Tests models from a curated universe including:

  • OpenAI (GPT-4, GPT-3.5)
  • Anthropic (Claude 3 Haiku, Sonnet)
  • Google (Gemini Pro, Flash)
  • Meta (Llama 3.1 8B, 70B)
  • Mistral (7B, Mixtral, Large)
  • And more...

Examples

Classification Task

import llmux

# Sentiment analysis
examples = [
    {"input": "This product is amazing!", "ground_truth": "positive"},
    {"input": "Terrible service", "ground_truth": "negative"},
    {"input": "It's okay", "ground_truth": "neutral"}
]

result = llmux.optimize_cost(
    baseline="gpt-4",
    examples=examples,
    task="classification",
    options=["positive", "negative", "neutral"]
)

Banking Intent Classification

# Prepare dataset (one-time)
from prepare_banking77 import prepare_banking77_dataset
prepare_banking77_dataset()

# Find optimal model
result = llmux.optimize_cost(
    baseline="gpt-4",
    dataset="data/banking77_test.jsonl",
    prompt="Classify the banking customer query into one of 77 intent categories",
    task="classification",
    min_accuracy=0.8
)

Cost Comparison

Typical savings on standard benchmarks:

Dataset Baseline Best Alternative Cost Savings Accuracy
IMDB GPT-4 Llama-3.1-8B 96.3% 95.2%
AG News GPT-4 Mistral-7B 94.7% 93.8%
Banking77 GPT-4 GPT-3.5-turbo 89.2% 91.4%

Advanced Usage

Custom Evaluation

from llmux import Evaluator, Provider

# Use specific provider
provider = Provider.get_provider("openrouter", model="meta-llama/llama-3.1-8b")
evaluator = Evaluator(provider)

# Run evaluation
accuracy, results = evaluator.evaluate(
    dataset="test_data.jsonl",
    system_prompt="You are a helpful assistant"
)

Smart Stopping

LLMux automatically implements smart stopping - if a larger model in a family (e.g., Llama-70B) fails to meet accuracy requirements, smaller models (Llama-8B) are skipped to save API calls.

Dataset Format

LLMux expects JSONL format with input and label fields:

{"input": "Example text", "label": "category"}
{"input": "Another example", "label": "other_category"}

Or use the examples parameter directly:

examples = [
    {"input": "text", "ground_truth": "label"},
    ...
]

API Reference

optimize_cost()

Main function to find the best cost-optimized model.

Parameters:

  • baseline (str): Reference model to beat (e.g., "gpt-4")
  • dataset (str): Path to JSONL dataset file
  • prompt (str, optional): System prompt for the task
  • task (str, optional): Task type ("classification", "extraction", "generation", "binary")
  • min_accuracy (float): Minimum acceptable accuracy (default: 0.9)
  • sample_size (float, optional): Percentage of dataset to use (0.0-1.0)
  • options (list, optional): Valid output options for classification
  • examples (list, optional): Direct examples instead of dataset file

Returns:

  • Dictionary with:
    • model: Best model found
    • accuracy: Achieved accuracy
    • cost_savings: Percentage saved vs baseline
    • cost_per_million: Cost per million tokens

Requirements

  • Python 3.8+
  • OpenRouter API key (set as OPENROUTER_API_KEY environment variable)

Contributing

Contributions are welcome!
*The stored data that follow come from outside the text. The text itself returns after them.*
/-- REEF_FLIT (R342 step 2): the sender removes the groups, counts its beats from 0, sends REEFACK and restarts from the number
named. A REEF that names only removed groups is answered in the same way. -/
def execReefFlit (port : Nat) (f : OptFlit) (s : State) : Out :=
  .next (s.optical port f 3 fun p s =>
    let g : BitVec 4 := bits 0 4 f.payload
    let first := nbits 16 16 f.payload.toNat
    let new := p.groupsOut &&& g
    let left := p.groupsOut &&& ~~~g
    if left == 0 then s.portDown port 0xC0
    else
      let q := { p with groupsOut := left, beat := 0 }.emit s.cycle 4 0 0
      let r := q.restart s.cycle first
      let s := s.putPort port r
      if new == 0 then s
      else s.portEvent port 0xC0 (port + 4096 * new.toNat + 65536 * lambdas left) (first + 65536 * (r.out.length - q.out.length)))

/-! ### Unreefing (R344) -/

/-- The groups an UNREEF can restore: their light has been present for 1 s here, and at the peer, which a free choice says. -/
def State.unreefable (s : State) (p : Port) : BitVec 4 × State :=
  (upto 4).foldl (fun (acc : BitVec 4 × State) g =>
    let m : BitVec 4 := 1 <<< g
    let lit := match p.litSince.find? fun x => x.1 == g with
      | some x => decide (x.2 + 1200000000 ≤ s.cycle)
      | none => false
    if p.groupsIn &&& p.groupsOut &&& m != 0 then acc
    else
      let (there, s) := acc.2.coin
      let here := p.groupsIn &&& m != 0 || lit
      (if here && (p.groupsOut &&& m != 0 || there) then acc.1 ||| m else acc.1, s)) (0, s)

/-- Begin the UNREEF of a port: with no group to restore the command ends in error. -/
def State.startUnreef (s : State) (port : Nat) : State :=
  s.onPort port fun p =>
    let (g, s) := s.unreefable p
    if g == 0 || !p.up then
      (s.putPort port { p with unreef := false }).finish (fun d => d.opc == 0x04 && d.id == port) true 0
    else s.putPort port { p.emit s.cycle 5 0 (reefPayload g 0) with unreef := false, unreefGroups := g }

/-- UNREEF (R344, R348): OPC 0x04, the port in byte 8. During a reef it waits. -/
def execUnreef (fn : BitVec 2) (slot : BitVec 4) (s : State) : Out :=
  .next (s.mailbox fn slot 0x04 fun s =>
    let port := (s.slotByte fn slot 8).toNat
    if 24 ≤ port then s.refuse fn slot 0xC9
    else
      let s := s.defer fn slot 0xFFFF port
      match SMap.find? s.ports port with
      | none => s.finish (fun d => d.opc == 0x04 && d.id == port) true 0
      | some p => if p.reef.isSome then s.putPort port { p with unreef := true } else s.startUnreef port)

/-- Restripe the direction sent with the larger active set, as R342 step 2 does (R344): the beats count from 0, REEFACK is the first flit of
the new striping, and the stream restarts. The direction received has its larger set too. -/
def Port.widen (p : Port) (now : Nat) (g : BitVec 4) : Port :=
  ({ p with groupsOut := p.groupsOut ||| g, groupsIn := p.groupsIn ||| g, beat := 0, unreefGroups := 0 }.emit now 4 0 0).restart now
    p.oldest

/-- The groups whose loss a REEFACK does not answer, having been named in no REEF, start a new reef (R342; DEDUCED). -/
def Port.reefOn (p : Port) (now : Nat) (rest : BitVec 4) : Port :=
  let q := { p with reef := none, reefDue := none, reefEnd := none, reefGroups := rest, reefNamed := rest, discard := rest != 0 }
  if rest == 0 then q
  else
    { q.emit now 3 0 (reefPayload rest p.expect) with
      reef := some p.expect, reefDue := some (now + 1200), reefEnd := some (now + 12000) }

/-- REEFACK_FLIT (R342 step 3): the receiver aligns its beats to B = 0, which every REEFACK does; in a reef it decodes without the groups it
named and accepts DATA again; an UNREEF that waited begins. -/
def execReefackFlit (port : Nat) (f : OptFlit) (s : State) : Out :=
  .next (s.optical port f 4 fun p s =>
    let p := { p with rxBeat := 16 }
    match p.reef with
    | none => s.putPort port p
    | some _ =>
      let left := p.groupsIn &&& ~~~p.reefNamed
      let rest := p.reefGroups &&& ~~~p.reefNamed
      let s := s.putPort port ({ p with groupsIn := left }.reefOn s.cycle rest)
      let s := s.portEvent port 0xC0 (port + 256 + 4096 * p.reefNamed.toNat + 65536 * lambdas left) 0
      if p.unreef && rest == 0 then s.startUnreef port else s)

/-- REEF_REPEAT_TIMER (R342 step 1). -/
def execReefRepeatTimer (port : Nat) (s : State) : Out :=
  .next (s.onPort port fun p =>
    if p.up && p.reef.isSome && dueBy p.reefDue s.cycle then
      s.putPort port { p.emit s.cycle 3 0 (reefPayload p.reefGroups p.expect) with
          reefNamed := p.reefGroups, reefDue := some (s.cycle + 1200) }
    else s)

/-- REEFACK_TIMEOUT (R342): no REEFACK within 10 µs takes the port down. -/
def execReefackTimeout (port : Nat) (s : State) : Out :=
  .next (s.onPort port fun p => if p.reef.isSome && dueBy p.reefEnd s.cycle then s.portDown port 0xC0 else s)

/-- The events that end an unreef at one end (R351: as 0xC0): one for each direction that has regained groups. -/
def State.unreefDone (s : State) (port : Nat) (old : Port) (g : BitVec 4) : State :=
  let sent := g &&& ~~~old.groupsOut
  let got := g &&& ~~~old.groupsIn
  let s := if sent == 0 then s
    else s.portEvent port 0xC3 (port + 4096 * sent.toNat + 65536 * lambdas (old.groupsOut ||| g)) 0
  if got == 0 then s else s.portEvent port 0xC3 (port + 256 + 4096 * got.toNat + 65536 * lambdas (old.groupsIn ||| g)) 0

/-- UNREEF_FLIT (R344): answered with UNREEFACK, and both directions restripe. -/
def execUnreefFlit (port : Nat) (f : OptFlit) (s : State) : Out :=
  .next (s.optical port f 5 fun p s =>
    let g : BitVec 4 := bits 0 4 f.payload
    (s.putPort port ((p.emit s.cycle 6 0 (reefPayload g 0)).widen s.cycle g)).unreefDone port p g)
Please feel free to submit a Pull Request.

License

MIT License - see LICENSE file for details.

Citation

If you use LLMux in your research, please cite:

@software{llmux2024,
  title = {LLMux: Automatic LLM Cost Optimization},
  author = {Ahuja, Mihir},
  year = {2024},
  url = {https://github.com/mihirahuja/llmux}
}

Support

Project details


Download files

Download the file for your platform. If you're not sure which to choose, learn more about installing packages.

Source Distribution

llmux_optimizer-0.1.0.tar.gz (21.7 kB view details)

Uploaded Source

Built Distribution

If you're not sure about the file name format, learn more about wheel file names.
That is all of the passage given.